Tuesday, August 18, 2009

Darśana, Leonard Cohen and Levon Helm


I recently got to see two of the great aging bearers of the (North) American tradition of words and music. And see is about right because in both cases I didn't get to hear much of them. I may have told you that Magdalen got a migraine within a few minutes of getting our chairs set up and hunkering down for the Leonard Cohen show in the rain. We got to hear "Dance Me to the End of Love" and then "Take This Waltz" as we headed for the exit, Magdalen weaving limply on my arm and the rain beginning to fall in sheets on those unlucky ones who weren't under the pavilion. I was surprised how little it mattered to me, actually, and how almost proud I was to be outside the feast. The main thing was I got to see the man. He was dressed in a black, wool Italian suit. Jowly and thin as he was he carried himself with great strength and flexibility and even power. As we walked past, he knelt on one knee and held his finger to his lips, dropping nearly to the bottom of his gravelly range to whisper across the night, "Take this waltz./ It's yours now,/ It's all that there is."

For Hindus, enlightenment can be conveyed by seeing a great master or by seeing the divine in a person. It's called, apparently, and not in Roman letters, darśana. And these two experiences helped make sense of it for me. I was oddly grateful to see Leonard Cohen, and his image on stage has taught me something about how one holds oneself when one is a pilgrim but finds oneself in the black Italian suit of a cabaret singer. And how one holds oneself when one is a sensualist whose body is aging and failing. Stretch, bend, invite the body to continue finding postures for the eternally youthful, eternally restless soul--these postures must change as the body changes, they will be abbreviated, more cautious, but they can work just as well as the postures of the young body, confounded as it is with so much energy and so little decisiveness or knowledge or stillness.

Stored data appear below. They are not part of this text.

-- ==== Sys2Proof/Laws/State.lean ====
section
/-! SUPPORT. One lemma for each field of State and each update of the tables, and what a slot reads as
after a write. -/

namespace Sys2Proof.Machine

/-! ### setEntry -/

@[simp] theorem State.setEntry_leases (s : State) (i : DirSlot) (e : Option Entry) :
    (s.setEntry i e).leases = s.leases := rfl

@[simp] theorem State.setEntry_sessions (s : State) (i : DirSlot) (e : Option Entry) :
    (s.setEntry i e).sessions = s.sessions := rfl

@[simp] theorem State.setEntry_clock (s : State) (i : DirSlot) (e : Option Entry) :
    (s.setEntry i e).clock = s.clock := rfl

@[simp] theorem State.setEntry_fenceQueue (s : State) (i : DirSlot) (e : Option Entry) :
    (s.setEntry i e).fenceQueue = s.fenceQueue := rfl

@[simp] theorem State.setEntry_profiles (s : State) (i : DirSlot) (e : Option Entry) :
    (s.setEntry i e).profiles = s.profiles := rfl

@[simp] theorem State.setEntry_bus (s : State) (i : DirSlot) (e : Option Entry) :
    (s.setEntry i e).bus = s.bus := rfl

@[simp] theorem State.setEntry_lines (s : State) (i : DirSlot) (e : Option Entry) :
    (s.setEntry i e).lines = s.lines := rfl

@[simp] theorem State.setEntry_thresholds (s : State) (i : DirSlot) (e : Option Entry) :
    (s.setEntry i e).thresholds = s.thresholds := rfl

@[simp] theorem State.setEntry_alerts (s : State) (i : DirSlot) (e : Option Entry) :
    (s.setEntry i e).alerts = s.alerts := rfl

@[simp] theorem State.setEntry_ports (s : State) (i : DirSlot) (e : Option Entry) :
    (s.setEntry i e).ports = s.ports := rfl

@[simp] theorem State.setEntry_lastServed (s : State) (i : DirSlot) (e : Option Entry) :
    (s.setEntry i e).lastServed = s.lastServed := rfl

@[simp] theorem State.setEntry_addressStrap (s : State) (i : DirSlot) (e : Option Entry) :
    (s.setEntry i e).addressStrap = s.addressStrap := rfl

@[simp] theorem State.setEntry_started (s : State) (i : DirSlot) (e : Option Entry) :
    (s.setEntry i e).started = s.started := rfl

@[simp] theorem State.setEntry_resetLow (s : State) (i : DirSlot) (e : Option Entry) :
    (s.setEntry i e).resetLow = s.resetLow := rfl

@[simp] theorem State.setEntry_mpAcknowledged (s : State) (i : DirSlot) (e : Option Entry) :
    (s.setEntry i e).mpAcknowledged = s.mpAcknowledged := rfl

@[simp] theorem State.setEntry_pending (s : State) (i : DirSlot) (e : Option Entry) :
    (s.setEntry i e).pending = s.pending := rfl

/-! ### setLease -/

@[simp] theorem State.setLease_directory (s : State) (l : LeaseSlot) (c : LeaseCell) :
    (s.setLease l c).directory = s.directory := rfl

@[simp] theorem State.setLease_sessions (s : State) (l : LeaseSlot) (c : LeaseCell) :
    (s.setLease l c).sessions = s.sessions := rfl

@[simp] theorem State.setLease_clock (s : State) (l : LeaseSlot) (c : LeaseCell) :
    (s.setLease l c).clock = s.clock := rfl

@[simp] theorem State.setLease_fenceQueue (s : State) (l : LeaseSlot) (c : LeaseCell) :
    (s.setLease l c).fenceQueue = s.fenceQueue := rfl

@[simp] theorem State.setLease_profiles (s : State) (l : LeaseSlot) (c : LeaseCell) :
    (s.setLease l c).profiles = s.profiles := rfl

@[simp] theorem State.setLease_bus (s : State) (l : LeaseSlot) (c : LeaseCell) :
    (s.setLease l c).bus = s.bus := rfl

@[simp] theorem State.setLease_lines (s : State) (l : LeaseSlot) (c : LeaseCell) :
    (s.setLease l c).lines = s.lines := rfl

@[simp] theorem State.setLease_thresholds (s : State) (l : LeaseSlot) (c : LeaseCell) :
    (s.setLease l c).thresholds = s.thresholds := rfl

@[simp] theorem State.setLease_alerts (s : State) (l : LeaseSlot) (c : LeaseCell) :
    (s.setLease l c).alerts = s.alerts := rfl

@[simp] theorem State.setLease_ports (s : State) (l : LeaseSlot) (c : LeaseCell) :
    (s.setLease l c).ports = s.ports := rfl

@[simp] theorem State.setLease_lastServed (s : State) (l : LeaseSlot) (c : LeaseCell) :
    (s.setLease l c).lastServed = s.lastServed := rfl

@[simp] theorem State.setLease_addressStrap (s : State) (l : LeaseSlot) (c : LeaseCell) :
    (s.setLease l c).addressStrap = s.addressStrap := rfl

@[simp] theorem State.setLease_started (s : State) (l : LeaseSlot) (c : LeaseCell) :
    (s.setLease l c).started = s.started := rfl

@[simp] theorem State.setLease_resetLow (s : State) (l : LeaseSlot) (c : LeaseCell) :
    (s.setLease l c).resetLow = s.resetLow := rfl

@[simp] theorem State.setLease_mpAcknowledged (s : State) (l : LeaseSlot) (c : LeaseCell) :
    (s.setLease l c).mpAcknowledged = s.mpAcknowledged := rfl

@[simp] theorem State.setLease_pending (s : State) (l : LeaseSlot) (c : LeaseCell) :
    (s.setLease l c).pending = s.pending := rfl

/-! ### setRecord -/

@[simp] theorem State.setRecord_directory (s : State) (l : LeaseSlot) (r : Option LeaseRecord) :
    (s.setRecord l r).directory = s.directory := rfl

@[simp] theorem State.setRecord_sessions (s : State) (l : LeaseSlot) (r : Option LeaseRecord) :
    (s.setRecord l r).sessions = s.sessions := rfl

@[simp] theorem State.setRecord_clock (s : State) (l : LeaseSlot) (r : Option LeaseRecord) :
    (s.setRecord l r).clock = s.clock := rfl

@[simp] theorem State.setRecord_fenceQueue (s : State) (l : LeaseSlot) (r : Option LeaseRecord) :
    (s.setRecord l r).fenceQueue = s.fenceQueue := rfl

@[simp] theorem State.setRecord_profiles (s : State) (l : LeaseSlot) (r : Option LeaseRecord) :
    (s.setRecord l r).profiles = s.profiles := rfl

@[simp] theorem State.setRecord_bus (s : State) (l : LeaseSlot) (r : Option LeaseRecord) :
    (s.setRecord l r).bus = s.bus := rfl

@[simp] theorem State.setRecord_lines (s : State) (l : LeaseSlot) (r : Option LeaseRecord) :
    (s.setRecord l r).lines = s.lines := rfl

@[simp] theorem State.setRecord_thresholds (s : State) (l : LeaseSlot) (r : Option LeaseRecord) :
    (s.setRecord l r).thresholds = s.thresholds := rfl

@[simp] theorem State.setRecord_alerts (s : State) (l : LeaseSlot) (r : Option LeaseRecord) :
    (s.setRecord l r).alerts = s.alerts := rfl

@[simp] theorem State.setRecord_ports (s : State) (l : LeaseSlot) (r : Option LeaseRecord) :
    (s.setRecord l r).ports = s.ports := rfl

@[simp] theorem State.setRecord_lastServed (s : State) (l : LeaseSlot) (r : Option LeaseRecord) :
    (s.setRecord l r).lastServed = s.lastServed := rfl

@[simp] theorem State.setRecord_addressStrap (s : State) (l : LeaseSlot) (r : Option LeaseRecord) :
    (s.setRecord l r).addressStrap = s.addressStrap := rfl

@[simp] theorem State.setRecord_started (s : State) (l : LeaseSlot) (r : Option LeaseRecord) :
    (s.setRecord l r).started = s.started := rfl

@[simp] theorem State.setRecord_resetLow (s : State) (l : LeaseSlot) (r : Option LeaseRecord) :
    (s.setRecord l r).resetLow = s.resetLow := rfl

@[simp] theorem State.setRecord_mpAcknowledged (s : State) (l : LeaseSlot) (r : Option LeaseRecord) :
    (s.setRecord l r).mpAcknowledged = s.mpAcknowledged := rfl

@[simp] theorem State.setRecord_pending (s : State) (l : LeaseSlot) (r : Option LeaseRecord) :
    (s.setRecord l r).pending = s.pending := rfl

/-! ### setSessionCell -/

@[simp] theorem State.setSessionCell_directory (s : State) (i : SessSlot) (c : SessionCell) :
    (s.setSessionCell i c).directory = s.directory := rfl

@[simp] theorem State.setSessionCell_leases (s : State) (i : SessSlot) (c : SessionCell) :
    (s.setSessionCell i c).leases = s.leases := rfl

@[simp] theorem State.setSessionCell_clock (s : State) (i : SessSlot) (c : SessionCell) :
    (s.setSessionCell i c).clock = s.clock := rfl

@[simp] theorem State.setSessionCell_fenceQueue (s : State) (i : SessSlot) (c : SessionCell) :
    (s.setSessionCell i c).fenceQueue = s.fenceQueue := rfl

@[simp] theorem State.setSessionCell_profiles (s : State) (i : SessSlot) (c : SessionCell) :
    (s.setSessionCell i c).profiles = s.profiles := rfl

@[simp] theorem State.setSessionCell_bus (s : State) (i : SessSlot) (c : SessionCell) :
    (s.setSessionCell i c).bus = s.bus := rfl

@[simp] theorem State.setSessionCell_lines (s : State) (i : SessSlot) (c : SessionCell) :
    (s.setSessionCell i c).lines = s.lines := rfl

@[simp] theorem State.setSessionCell_thresholds (s : State) (i : SessSlot) (c : SessionCell) :
    (s.setSessionCell i c).thresholds = s.thresholds := rfl

@[simp] theorem State.setSessionCell_alerts (s : State) (i : SessSlot) (c : SessionCell) :
    (s.setSessionCell i c).alerts = s.alerts := rfl

@[simp] theorem State.setSessionCell_ports (s : State) (i : SessSlot) (c : SessionCell) :
    (s.setSessionCell i c).ports = s.ports := rfl

@[simp] theorem State.setSessionCell_lastServed (s : State) (i : SessSlot) (c : SessionCell) :
    (s.setSessionCell i c).lastServed = s.lastServed := rfl

@[simp] theorem State.setSessionCell_addressStrap (s : State) (i : SessSlot) (c : SessionCell) :
    (s.setSessionCell i c).addressStrap = s.addressStrap := rfl

@[simp] theorem State.setSessionCell_started (s : State) (i : SessSlot) (c : SessionCell) :
    (s.setSessionCell i c).started = s.started := rfl

@[simp] theorem State.setSessionCell_resetLow (s : State) (i : SessSlot) (c : SessionCell) :
    (s.setSessionCell i c).resetLow = s.resetLow := rfl

@[simp] theorem State.setSessionCell_mpAcknowledged (s : State) (i : SessSlot) (c : SessionCell) :
    (s.setSessionCell i c).mpAcknowledged = s.mpAcknowledged := rfl

@[simp] theorem State.setSessionCell_pending (s : State) (i : SessSlot) (c : SessionCell) :
    (s.setSessionCell i c).pending = s.pending := rfl

/-! ### setSession -/

@[simp] theorem State.setSession_directory (s : State) (i : SessSlot) (x : Option Session) :
    (s.setSession i x).directory = s.directory := rfl

@[simp] theorem State.setSession_leases (s : State) (i : SessSlot) (x : Option Session) :
    (s.setSession i x).leases = s.leases := rfl

@[simp] theorem State.setSession_clock (s : State) (i : SessSlot) (x : Option Session) :
    (s.setSession i x).clock = s.clock := rfl

@[simp] theorem State.setSession_fenceQueue (s : State) (i : SessSlot) (x : Option Session) :
    (s.setSession i x).fenceQueue = s.fenceQueue := rfl

@[simp] theorem State.setSession_profiles (s : State) (i : SessSlot) (x : Option Session) :
    (s.setSession i x).profiles = s.profiles := rfl

@[simp] theorem State.setSession_bus (s : State) (i : SessSlot) (x : Option Session) :
    (s.setSession i x).bus = s.bus := rfl

@[simp] theorem State.setSession_lines (s : State) (i : SessSlot) (x : Option Session) :
    (s.setSession i x).lines = s.lines := rfl

@[simp] theorem State.setSession_thresholds (s : State) (i : SessSlot) (x : Option Session) :
    (s.setSession i x).thresholds = s.thresholds := rfl

@[simp] theorem State.setSession_alerts (s : State) (i : SessSlot) (x : Option Session) :
    (s.setSession i x).alerts = s.alerts := rfl

@[simp] theorem State.setSession_ports (s : State) (i : SessSlot) (x : Option Session) :
    (s.setSession i x).ports = s.ports := rfl

@[simp] theorem State.setSession_lastServed (s : State) (i : SessSlot) (x : Option Session) :
    (s.setSession i x).lastServed = s.lastServed := rfl

@[simp] theorem State.setSession_addressStrap (s : State) (i : SessSlot) (x : Option Session) :
    (s.setSession i x).addressStrap = s.addressStrap := rfl

@[simp] theorem State.setSession_started (s : State) (i : SessSlot) (x : Option Session) :
    (s.setSession i x).started = s.started := rfl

And then this past Sunday I got to see Levon Helm. He came on stage with a young forty-year-old's thick head of white hair but the stooped shoulders and wiry, slightly bandy-legged gait of a much older man than I'd expected to see. His singing voice is strained and scraped but normally very strong, or at least very determined. He sat at the drums, suddenly full of strength and succinct skill, counted off the 9-piece band and lit into "Tennessee Jed". Only after Helm had pounded away at four songs did the guitarist, Larry Campbell, who had been singing lead so far, allow as how we would have noticed that "Levon hasn't been doing much singing today." None, in fact. There was no vocal mic anywhere near him, because his doctor had forbidden him from singing. Helm didn't even talk in the course of the show, including at the end when he walked back and forth at the front of the stage touching the hands of maybe a hundred people in turn, while his bandmates and the stage hands looked on, seeming puzzled and maybe a bit put out. Everybody wanted to touch him. All the younger performers mentioned him as they played their sets. We all felt the significance of being near him.

And at the end of the show nobody seemed bothered that he hadn't sung. We had gotten to watch him, his obvious physical pleasure as his wonderful band played these songs that are his but also belong already to the American tradition. The songs and the feel of his drumming under his voice are all now a part of the lineage, they are more than just a man or the work or the voice of a man. If someone is playing "The Weight" in the next room, you can feel
Levon Helm's presence coming through the wall to you--that restless sweet talk on the snare as his drums leave space for the chorus to catch up to the beat. It's what Frost said about how the "sound of sense" of a well-formed sentence can be heard just as clearly from the next room. I mainly felt grateful to be in his presence. And his presence is actually more proof than I needed of his existence. The sight of him showed me that I already knew him quite well. I can feel his existence every time I cop the descending baseline, the one that weaves hillbilly-wise down to the truth of the chorus, and that I recently took my turn stealing from him. Twice; in two recent songs. Thanks for giving me something to steal--honorably and goddamn well for good--from you, Master.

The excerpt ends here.